Uploading files larger than 5GB to model hub

I want to upload ctrl to model hub. I have followed the instructions from the documentation and it seems that they are applicable for smaller models (<5GB). Issues have been raised here and here but it still seems unresolved.

I followed the one shared by @julien-c (aws s3 cp …) but got the error Unable to locate credentials indicating that they are for HF staff.

I am getting the error could not push some refs as 5GB limit is crossed. Can you please suggest a workaround if that exists ?

@patrickvonplaten

Did you install git-lfs? git lfs install

You also have to install our custom transfer agent for files >5GB: transformers-cli lfs-enable-largefiles

Let me know if this helps!

Thanks for replying. I have git lfs and I tried custom transfer agent earlier. I tried it again just now, still gives me:

EOFoading LFS objects:  50% (1/2), 5.0 GB | 0 B/s                                                                                                                                                            
error: failed to push some refs to 'https://huggingface.co/prajjwal1/ctrl_discovery_1'

I manged to do it on the server. For some reason, it won’t work on local machine.

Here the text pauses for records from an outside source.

-- ==== Sys2Proof/Machine/Flags.lean ====
section
/-! DEFINITION. The fields of `STATUS` as bits, and the tests of the run state (10_state.md R29, R36). -/

namespace Sys2Proof.Machine

/-- The code of an error (60_exceptions.md R180). -/
def ErrCode.code : ErrCode → BitVec 4
  | .ok => 0
  | .invalidAddress => 1
  | .invalidKeyLength => 2
  | .shortBlockOnDecrypt => 3
  | .noKey => 4
  | .sequence => 5
  | .reservedCommand => 6
  | .invalidArgument => 7

/-- The code of a run state (10_state.md R36). -/
def RunState.code : RunState → BitVec 2
  | .idle => 0
  | .active => 1
  | .final => 2
  | .done => 3

/-- The code of a key size (10_state.md R41). -/
def KeySize.code : KeySize → BitVec 2
  | .none => 0
  | .bytes24 => 1
  | .bytes32 => 2

/-- A run is active: `RUNST in {ACTIVE, FINAL}` (10_state.md R36). -/
def State.runActive (s : State) : Bool :=
  match s.runst with
  | .active => true
  | .final => true
  | .idle => false
  | .done => false

/-- `STATUS` as the 32-bit word of 10_state.md R29: reserved 31:18, `KEYSIZE` 17:16, `PADLEN` 15:11, `WARN_PAD` 10,
`WARN_MASK0` 9, `ABORTED` 8, `KEYED` 7, `KEY_VALID` 6, `RUNST` 5:4, `ERR` 3:0. -/
def State.statusWord (s : State) : Word :=
  (0 : BitVec 14) ++ s.keySize.code ++ s.padLen ++ BitVec.ofBool s.warnPad ++ BitVec.ofBool s.warnMask0
    ++ BitVec.ofBool s.aborted ++ BitVec.ofBool s.keyed ++ BitVec.ofBool s.keyValid ++ s.runst.code ++ s.err.code

/-- `PADLEN <- 16 - n` for a short block of `n` bytes (10_state.md R40). -/
def padLength (n : Nat) : BitVec 5 := BitVec.ofNat 5 (16 - n)

end Sys2Proof.Machine
end

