-- ==== Sys2Proof/Machine/Dispatch.lean ====
section
/-! DEFINITION. One arm per command. -/

namespace Sys2Proof.Machine

def exec (i : Instr) (s : State) : Host.Outcome State Fault Refusal :=
  match i with
  | .nop n => Sys2Proof.Machine.execNop n s
  | .loadKey n => Sys2Proof.Machine.execLoadKey n s
  | .start n => Sys2Proof.Machine.execStart n s
  | .block n => Sys2Proof.Machine.execBlock n s

end Sys2Proof.Machine
end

are you able to upload files to S3 from your local machine? Might be a proxy-related issue.

If you want more info, you can try GIT_TRACE=1 GIT_CURL_VERBOSE=1 git push

I have loaded many models with earlier version of transformers which used to not rely on lfs. I’m not sure whats the issue on local machine, but its working on the server. May use the flag if I would need a trace.

@prajjwal1 git-lfs does its own networking (upload) calls with libcurl so the behavior when behind a proxy might be different from python-requests.

Let me know if you get more info in the future, this is interesting!

Hello @julien-c ,

I am facing similar issues, attempting to upload a large file (just above 5GB) using git-lfs. I have a dual boot on my machine, and unfortunately did not manage to upload neither from Windows or Ubuntu 18.04.

I have git-lfs installed with the environment variable GIT_LFS_SKIP_SMUDGE=1 and ran

(transformers) λ transformers-cli lfs-enable-largefiles .
Local repo set up for largefiles

Interestingly, both the Windows and Ubuntu version return the following warning after adding the file:

E:\path\to\gpt-neo-1.3B (main -> origin)
(transformers) λ git add rust_model.ot
Encountered 1 file(s) that may not have been copied correctly on Windows:
        rust_model.ot

See: `git lfs help smudge` for more details.

Attempting to push returns a similar warning:

(transformers) λ git push
EOFoading LFS objects: 100% (1/1), 5.3 GB | 0 B/s
error: failed to push some refs to 'https://huggingface.co/EleutherAI/gpt-neo-1.3B'

I read that git-lfs has issues for files larger than 4GB on windows - but I am surprised to face issues on my Ubuntu partition. Am I missing something?

1 Like

Just chiming in to say I’m getting the same errors on Arch. Git LFS is installed and enabled, adding a 5GB model gives the same warning about Windows, and then trying push results in the same failed to push some refs error.

EDIT: Trying again a few hours later and it worked, guess it was just a blip.

1 Like

cc’ing @pierric on this.

If you’re not on Windows, the Windows-related warning should be innocuous (I get them too)

@guillaume-be can you try again in case it was a temporary hiccup?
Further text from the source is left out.